Rabu, 9 September 2026
iNarasikita — Mengubah Scroll Menjadi Senyuman

Kejaksaan Diminta Bangkit dari Tantangan dengan Semangat Kolaborasi

Jaksa Agung menekankan pentingnya kebangkitan institusi melalui refleksi, solidaritas, dan komitmen bersama untuk memulihkan kepercayaan publik.

Oleh iNarasikitaRedaksi iNarasikita·Rabu, 2 September 2026, 14.45 WITA·👁 0 orang membaca· 0 hari ini · 1x dibuka
Kejaksaan Diminta Bangkit dari Tantangan dengan Semangat Kolaborasi
Foto: CNN Indonesia

Kendari, ıNarasikita - Dalam peringatan Hari Lahir Kejaksaan ke-81, Jaksa Agung menyerukan semangat pemulihan bagi seluruh jajaran, mengingatkan bahwa momentum ini bukan sekadar perayaan, melainkan ajang refleksi atas perjalanan panjang dan tantangan yang sedang dihadapi.
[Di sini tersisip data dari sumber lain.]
-- ==== Sys2Proof/Word.lean ====
section
/-! DEFINITION. The word types of the block, by the widths of 00_scope.md R6 and 30_encoding.md R60. -/

namespace Sys2Proof

/-- An 8-bit field: OP or K of a header (R62), or the STATUS register (R29). -/
abbrev Byte := BitVec 8

/-- The 16-bit command header `CMD_HDR` (R62). -/
abbrev Header := BitVec 16

/-- A 64-bit operand lane, or one of the words HI and LO (R6, R60). -/
abbrev Lane := BitVec 64

/-- A 128-bit Num (R13, R22): the accumulator, a ROM entry, a multiplier operand. -/
abbrev Num128 := BitVec 128

end Sys2Proof
end

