-- ==== Sys2Proof/Decode.lean ====
section
/-! DEFINITION. Decoding of a command word (R62 to R67), total on every word and rejecting by name, and after it the
encoder from the same tables. -/

namespace Sys2Proof

/-- `OP = CMD_HDR[15:8]` (R62). -/
def opField (h : Header) : Byte := h.extractLsb' 8 8

/-- `K = CMD_HDR[7:0]` (R62). -/
def kField (h : Header) : Byte := h.extractLsb' 0 8

/-- The opcode of each command (R64). -/
def Op.code : Op → Byte
  | .nop => 0x00
  | .ldu64 => 0x01
  | .ldi64 => 0x02
  | .ld128 => 0x03
  | .ldp10 => 0x04
  | .neg => 0x08
  | .add => 0x09
  | .mul => 0x0A
  | .mulp10 => 0x0B
  | .shadd => 0x0C

/-- The opcode map (R64), every defined opcode once. -/
def opcodeMap : List Op :=
  [.nop, .ldu64, .ldi64, .ld128, .ldp10, .neg, .add, .mul, .mulp10, .shadd]

/-- The defined opcode that a header's OP byte names, if any (R64). -/
def Op.ofCode (b : Byte) : Option Op := opcodeMap.find? fun o => o.code == b

/-- The K-using commands: `OP in {0x04, 0x0B, 0x0C}` (R65). -/
def Op.usesK : Op → Bool
  | .ldp10 | .mulp10 | .shadd => true
  | .nop | .ldu64 | .ldi64 | .ld128 | .neg | .add | .mul => false

/-- The commands that read the lane CMD_OPH (R63). -/
def Op.usesOph : Op → Bool
  | .ld128 | .mul => true
  | .nop | .ldu64 | .ldi64 | .ldp10 | .neg | .add | .mulp10 | .shadd => false

/-- The commands that read the lane CMD_OPL (R63). -/
def Op.usesOpl : Op → Bool
  | .ldu64 | .ldi64 | .ld128 | .add | .mul | .shadd => true
  | .nop | .ldp10 | .neg | .mulp10 => false

/-- How each command's operands are assembled from K and the lanes (R63). -/
def operandsOf (op : Op) (k : Nat) (oph opl : Lane) : Instr :=
  match op with
  | .nop => .nop
  | .ldu64 => .ldu64 opl
  | .ldi64 => .ldi64 opl
  | .ld128 => .ld128 oph opl
  | .ldp10 => .ldp10 k
  | .neg => .neg
  | .add => .add opl
  | .mul => .mul oph opl
  | .mulp10 => .mulp10 k
  | .shadd => .shadd k opl

/-- Why a header is no command: the two kinds of illegal encoding of R66. Both raise IllegalCommand. -/
inductive Illegal where
  /-- `OP` outside {0x00..0x04, 0x08..0x0C}, with any K (R66). -/
  | undefinedOp (op : Byte)
  /-- A defined non-K opcode with `K ≠ 0` (R66). -/
  | nonzeroK (op : Op) (k : Byte)
  deriving DecidableEq, Repr

/-- `decode` of R65, with the operands of R63. `.error` is where R65 says `raise IllegalCommand(h)`; the range of K
is not checked here. -/
def decode (c : Command) : Except Illegal Instr :=
  match Op.ofCode (opField c.hdr) with
  | none => .error (.undefinedOp (opField c.hdr))
  | some op =>
    if op.usesK = false ∧ kField c.hdr ≠ 0 then .error (.nonzeroK op (kField c.hdr))
    else .ok (operandsOf op (kField c.hdr).toNat c.oph c.opl)

/-- The opcode of a command. -/
def Instr.op : Instr → Op
  | .nop => .nop
  | .ldu64 _ => .ldu64
  | .ldi64 _ => .ldi64
  | .ld128 _ _ => .ld128
  | .ldp10 _ => .ldp10
  | .neg => .neg
  | .add _ => .add
  | .mul _ _ => .mul
  | .mulp10 _ => .mulp10
  | .shadd _ _ => .shadd

/-- What stands in the field K: the scale index, and 0 for every other opcode (R62). -/
def Instr.kValue : Instr → Nat
  | .ldp10 k | .mulp10 k | .shadd k _ => k
  | .nop | .ldu64 _ | .ldi64 _ | .ld128 _ _ | .neg | .add _ | .mul _ _ => 0

/-- What stands on the lane CMD_OPH. DESIGN CHOICE, safe (log 8): the encoder puts 0 on an ignored lane. -/
def Instr.ophValue : Instr → Lane
  | .ld128 hi _ | .mul hi _ => hi
  | .nop | .ldu64 _ | .ldi64 _ | .ldp10 _ | .neg | .add _ | .mulp10 _ | .shadd _ _ => 0

/-- What stands on the lane CMD_OPL. DESIGN CHOICE, safe (log 8): the encoder puts 0 on an ignored lane. -/
def Instr.oplValue : Instr → Lane
  | .ldu64 v | .ldi64 v => v
  | .ld128 _ lo | .mul _ lo => lo
  | .add delta => delta
  | .shadd _ chunk => chunk
  | .nop | .ldp10 _ | .neg | .mulp10 _ => 0

/-- A header from its fields: OP in bits 15:8 and K in bits 7:0 (R62). -/
def headerOf (op k : Byte) : Header := op ++ k

/-- The command word of an instruction (R62 to R64). -/
def encode (i : Instr) : Command :=
  { hdr := headerOf i.op.code (BitVec.ofNat 8 i.kValue), oph := i.ophValue, opl := i.oplValue }

/-- The command whose bits the opcode table numbers: bit 0 is the least significant bit of the header, and the bits from
`nbits` on are 0. The table gives a row the 16 bits of the header only, so both lanes are then 0. DESIGN CHOICE, safe
(log 9): beyond the header, CMD_OPH is bits 79:16 and CMD_OPL is bits 143:80, in the order R60 lists the ports. -/
def commandOfTableWord (nbits w : Nat) : Command :=
  let bits : BitVec 144 := BitVec.ofNat 144 (w % 2 ^ nbits)
  { hdr := bits.extractLsb' 0 16, oph := bits.extractLsb' 16 64, opl := bits.extractLsb' 80 64 }

/-- The instruction this decoder reads from the bits `w` of an opcode-table row; none where it refuses. -/
def decodeTableWord (nbits w : Nat) : Option Instr :=
  match decode (commandOfTableWord nbits w) with
  | .ok i => some i
  | .error _ => none

/-- How many of the 65536 headers decode to an answer with property `p` (R65): OP and K each over 0..255, lanes of 0. -/
def headerCount (p : Except Illegal Instr → Bool) : Nat :=
  ((List.range 256).map fun op =>
    ((List.range 256).filter fun k =>
      p (decode ⟨headerOf (BitVec.ofNat 8 op) (BitVec.ofNat 8 k), 0, 0⟩)).length).sum

end Sys2Proof
end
Ia menekankan pentingnya kembali kepada nilai-nilai dasar pengabdian, mengingat jasa para pendahulu sekaligus menegaskan komitmen untuk melayani bangsa dan negara dengan tulus dan berintegritas.

Upacara tahun ini mengusung pakaian dinas lapangan (PDL) sebagai simbol kesiapan operasional dan kesadaran kolektif bahwa Kejaksaan harus siap menghadapi berbagai kondisi, kapan pun dibutuhkan. Pemilihan PDL bukan sekadar perubahan gaya seragam, melainkan bentuk pernyataan bahwa setiap insan Adhyaksa harus siap bertindak, bekerja, dan mengabdi tanpa menunggu perintah formal.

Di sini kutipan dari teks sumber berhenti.